/-- 11 R301, 05 R161: MOCR adds each entry of an outlier list, in list order, to its accumulator row: the entry's value times
the element of B at its position, times that block's scale, rounded to f32. 11 R302: MCHK writes the residue of each row and column checksum against the sum of its accumulators, then
how many are beyond the tolerance and the first of each; the quad's accumulators and checksums stand, and every other byte. -/
def Obligations.MatrixCorrectionsAndChecks : Prop :=
 (∀ (s : State) (k : MatCmd) (w : MArgs), CommandNext s k → k.done = false → k.word = .mocr w → k.bank = none →
    let q := s.quadHere
    let core := k.core.toNat
    let x := k.ctx
    let bl := x.bands
    let nc := x.ncols
    let fmt := x.bfmt
    let mpc := mpcOf fmt
    let d := x.desc
    let word (o : Nat) : Nat := leNat ((List.range 4).map (fun i => s.mem.byte (sliceKey core (dSoff d + o + i))))
    let all := (List.range (min (word 0) (word 4))).map (fun i => (word (8 + 8 * i), word (12 + 8 * i)))
    let entries := all.filter (fun y => y.1 / 512 < dRows d && y.1 % 512 < 32 * x.nb)
    let plane (y : Nat × Nat) : Plane := q.activeAt (bl.getD (y.1 % 512 / 32 / mpc) 0)
    let at_ (y : Nat × Nat) : Nat := y.1 % 512 % (32 * mpc)
    let term (n : Nat) (y : Nat × Nat) : Machine.Num :=
      scaleBy ((plane y).scale (at_ y / 32) n) ((numOf 12 y.2).mul (numOf fmt ((plane y).cell (at_ y) n))).1
    let checked (y : Nat × Nat) : Bool := match (plane y).info with | some r => r.cs | none => false
    mpc ≠ 0 → nc ≤ 256 → dSoff d + 8 + 8 * word 4 ≤ 2 ^ 21 →
    Answers (exec .matrixCommandDone s) (fun t => ∃ (r : Quad) (acc rc cc : Tab (BitVec 32)) (fl : Flags),
      LeftArray s t k r s.mem (s.coreAt core) fl ∧ r = { q with acc := acc, rc := rc, cc := cc } ∧
      (∀ i, ∀ n < 256, r.accAt i n = if nc ≤ n then q.accAt i n else
        (entries.filter (fun y => dArow d + y.1 / 512 = i)).foldl (fun z y => (accumulate z (term n y)).1) (q.accAt i n)) ∧
      (∀ i, rc.get 0 i = (entries.filter (fun y => checked y && dArow d + y.1 / 512 = i)).foldl (fun z y =>
        (accumulate z ((numOf 12 y.2).mul ((plane y).eb.get (.fin false 0 0) (at_ y))).1).1) (q.rc.get 0 i)) ∧
      ∀ n, cc.get 0 n = if nc ≤ n then q.cc.get 0 n else
        (entries.filter checked).foldl (fun z y => (accumulate z (term n y)).1) (q.cc.get 0 n))) ∧
 (∀ (s : State) (k : MatCmd) (w : MArgs), CommandNext s k → k.done = false → k.word = .mchk w → k.bank = none →
    s.quadHere.errInj.arm = false →
    let q := s.quadHere
    let core := k.core.toNat
    let nc := k.ctx.ncols
    let d := k.ctx.desc
    let rows := dRows d
    let arow := dArow d
    let tau := k.ctx.coord % 2 ^ 32
    let after := (4 * (rows + nc) + 15) / 16 * 16
    let value (y : Nat) : Machine.Num := numOf 12 y
    let big (y : Nat) : Bool := (value y).isNan || (value tau).lt (value y).abs
    let row (m : Nat) : Nat := (elemSub 12 (q.rc.get 0 (arow + m)).toNat (addTree ((List.range nc).map (fun n => (q.accAt (arow + m) n).toNat)))).1
    let col (n : Nat) : Nat := (elemSub 12 (q.cc.get 0 n).toNat (addTree ((List.range rows).map (fun m => (q.accAt (arow + m) n).toNat)))).1
    let first (k : Nat) (f : Nat → Nat) : Nat := ((List.range k).find? (fun i => big (f i))).getD 0xFFFFFFFF
    let many (k : Nat) (f : Nat → Nat) : Nat := ((List.range k).filter (fun i => big (f i))).length
    let words : List (Nat × Nat) := (List.range rows).map (fun m => (4 * m, row m)) ++ (List.range nc).map (fun n => (4 * (rows + n), col n)) ++
      [(after, many rows row), (after + 4, many nc col), (after + 8, first rows row), (after + 12, first nc col)]
    Answers (exec .matrixCommandDone s) (fun t => ∃ m, LeftArray s t k q m (s.coreAt core) k.flags ∧ m.tags = s.mem.tags ∧
      (∀ y ∈ words, ∀ i < 4, m.byte (sliceKey core (dSoff d + y.1 + i)) = BitVec.ofNat 8 (y.2 / 2 ^ (8 * i))) ∧
      ∀ key, (∀ y ∈ words, ∀ i < 4, key ≠ sliceKey core (dSoff d + y.1 + i)) → m.byte key = s.mem.byte key))

/-! ## Events of a quad and of segments -/

/-- 03 R97, R98, 02 R64: the first request of a free lease is granted when its bands are awake at its class, with its give, and
until then they wake within 600 ns; a run of 64 commands or 16,384 cycles ends, and the lease passes to a waiter if there is one. 02 R63 to R65, 11 R294: the governor's decision on a boost request, the end of a boost, an idle band's gate and the end of a
band's wake or class change. -/
def Obligations.QuadEvents : Prop :=
 (∀ (s : State), let q := s.cur.n
    let v := s.quadAt q
    (∀ r rest, v.lease = none → v.requests = r :: rest →
      let c := s.coreAt r.core.toNat
      let cls := s.grantClass q r
      let ready : Prop := (∀ j, r.bands.getLsbD j = true → State.bandReady (v.bands.get {} j) cls = true) ∧
        (v.cmds = [] ∨ ∀ j, r.bands.getLsbD j = true → (v.bands.get {} j).cls = cls)
      (ready → Answers (exec .leaseGrant s) (fun t => ∃ (u : Quad) (bs : Tab Band), t = { s with
          cores := s.cores.ins r.core.toNat (c.addToken { counter := r.gc, amount := r.ga.toNat, order := 9, index := r.index, position := r.position })
          quads := s.quads.ins q u } ∧
        u = { v with
          lease := some { core := r.core, bands := r.bands, cls := max (min r.cls 2) (s.clockClass (s.regionOfQuad q 32)), count := 1,
                          start := s.cycleOf r.core.toNat }
          requests := rest
          passed := v.passed.filter (fun c => c ≠ r.core)
          boost := if v.boostCore = r.core then v.boost else none
          bands := bs } ∧
        ∀ j, (r.bands.getLsbD j = true → (bs.get {} j).awake = true ∧ (bs.get {} j).used = s.now) ∧
          (r.bands.getLsbD j = false → bs.get {} j = v.bands.get {} j))) ∧
      (¬ ready → Answers (exec .leaseGrant s) (fun t => ∃ bs : Tab Band, t = s.setQuad q { v with bands := bs } ∧
        ∀ j, let a := v.bands.get {} j
          bs.get {} j = if r.bands.getLsbD j = true ∧ State.bandReady a cls = false ∧ ¬ (a.waking.isSome = true ∧ a.next = cls)
            then { a with waking := some (s.now + 600), next := cls } else a))) ∧
    (∀ l, v.lease = some l → l.ending = false → (64 ≤ l.count ∨ l.start + 16384 ≤ s.cycleOf l.core.toNat) →
      (v.requests = [] → Answers (exec .leaseRunEnd s) (fun t => t = s.setQuad q
        { v with lease := some { l with count := 0, start := s.cycleOf l.core.toNat } })) ∧
      (v.requests ≠ [] → Answers (exec .leaseRunEnd s) (fun t => ∃ bs : Tab Band, t = s.setQuad q
        { v with lease := none, passed := v.passed ++ [l.core], bands := bs } ∧ ∀ j, (bs.get {} j).awake = (v.bands.get {} j).awake)))) ∧
 (∀ (s : State), let q := s.cur.n
    let v := s.quadAt q
    (∀ (quad : BitVec 6) (estimate us : Nat) (m : MatCmd) (w : MArgs), let v := s.quadAt quad.toNat
      v.cmds.find? (fun m => m.boost.isSome) = some m → (∀ c ∈ v.cmds, c.id = m.id → c = m) → m.boost = some us →
      m.word = .mbst w → m.keys = [] → m.flags = 0 → m.bank = none → (∀ l, v.lease = some l → l.ending = false) →
      let granted : Prop := s.power.exceeded = false ∧ estimate + s.power.reserve.toNat + s.boostCharge < s.power.soft.toNat
      let runs : Prop := (s.coreAt m.core.toNat).run = true
      let until_ := s.now + min us s.power.boostMax.toNat * 1000
      let charges : Prop := granted ∧ ¬ runs ∧ s.savingOn m.core.toNat = true
      Answers (exec (.boostDecision quad estimate) s) (fun t => ∃ (u : Quad) (bs : Tab Band) (n : Nat), t = { s with
          cores := s.cores.ins m.core.toNat ((s.coreAt m.core.toNat).addToken
            { counter := m.gc, amount := m.ga.toNat, order := 9, index := BitVec.ofNat 32 m.index, position := BitVec.ofNat 32 m.offset, past := m.past })
          quads := s.quads.ins quad.toNat u
          freeCtr := n } ∧
        u = { v with
          cmds := (v.cmds.filter (fun k => k.id ≠ m.id)).map (fun y =>
            if m.id < y.id && m.before y then { y with start := max y.start (s.cycleOf m.core.toNat) } else y)
          bands := bs, boost := u.boost, boostCore := u.boostCore, charged := u.charged } ∧
        (granted ∧ runs → u.boost = some until_ ∧ u.boostCore = m.core) ∧ (¬ (granted ∧ runs) → u.boost = v.boost ∧ u.boostCore = v.boostCore) ∧
        (charges → u.charged = max v.charged until_) ∧ (¬ charges → u.charged = v.charged) ∧
        ∀ j l, v.lease = some l → u.cmds = [] → l.bands.getLsbD j = true → (bs.get {} j).cls = if u.boost.isSome then 3 else l.cls)) ∧
    (∀ until_, v.boost = some until_ → until_ ≤ s.now → Answers (exec .boostExpiry s) (fun t => ∃ bs : Tab Band,
      t = s.setQuad q { v with boost := none, bands := bs } ∧
      ∀ j, let a := v.bands.get {} j
        bs.get {} j = match v.lease with
          | some l => if v.cmds = [] ∧ l.bands.getLsbD j = true then { a with cls := l.cls, next := l.cls } else a
          | none => a)) ∧
    (let v := s.quadAt (q / 4)
     let j := q % 4
     let b := v.bands.get {} j
     let named : Prop := ∃ l, v.lease = some l ∧ l.bands.getLsbD j = true
     (b.awake = true → ¬ named → b.waking = none → v.idle ≠ 0 → b.used + v.idle.toNat ≤ s.now →
        Answers (exec .bandIdleGate s) (fun t =>
          t = s.setQuad (q / 4) { v with bands := v.bands.ins j { b with awake := false } })) ∧
     (∀ at_, b.waking = some at_ → (b.awake = true ∨ at_ ≤ s.now) → Answers (exec .bandWakeComplete s) (fun t =>
        t = s.setQuad (q / 4) { v with
          bands := v.bands.ins j { b with
            awake := true, cls := if b.awake then b.cls else b.next, waking := none, used := s.now } }))))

Your goal: Only the lines from the one with "(b.awake = true →" to the end of the listing are wanted. Print them exactly, keeping both ends.

Written answer:
     (b.awake = true → ¬ named → b.waking = none → v.idle ≠ 0 → b.used + v.idle.toNat ≤ s.now →
        Answers (exec .bandIdleGate s) (fun t =>
          t = s.setQuad (q / 4) { v with bands := v.bands.ins j { b with awake := false } })) ∧
     (∀ at_, b.waking = some at_ → (b.awake = true ∨ at_ ≤ s.now) → Answers (exec .bandWakeComplete s) (fun t =>
        t = s.setQuad (q / 4) { v with
          bands := v.bands.ins j { b with
            awake := true, cls := if b.awake then b.cls else b.next, waking := none, used := s.now } }))))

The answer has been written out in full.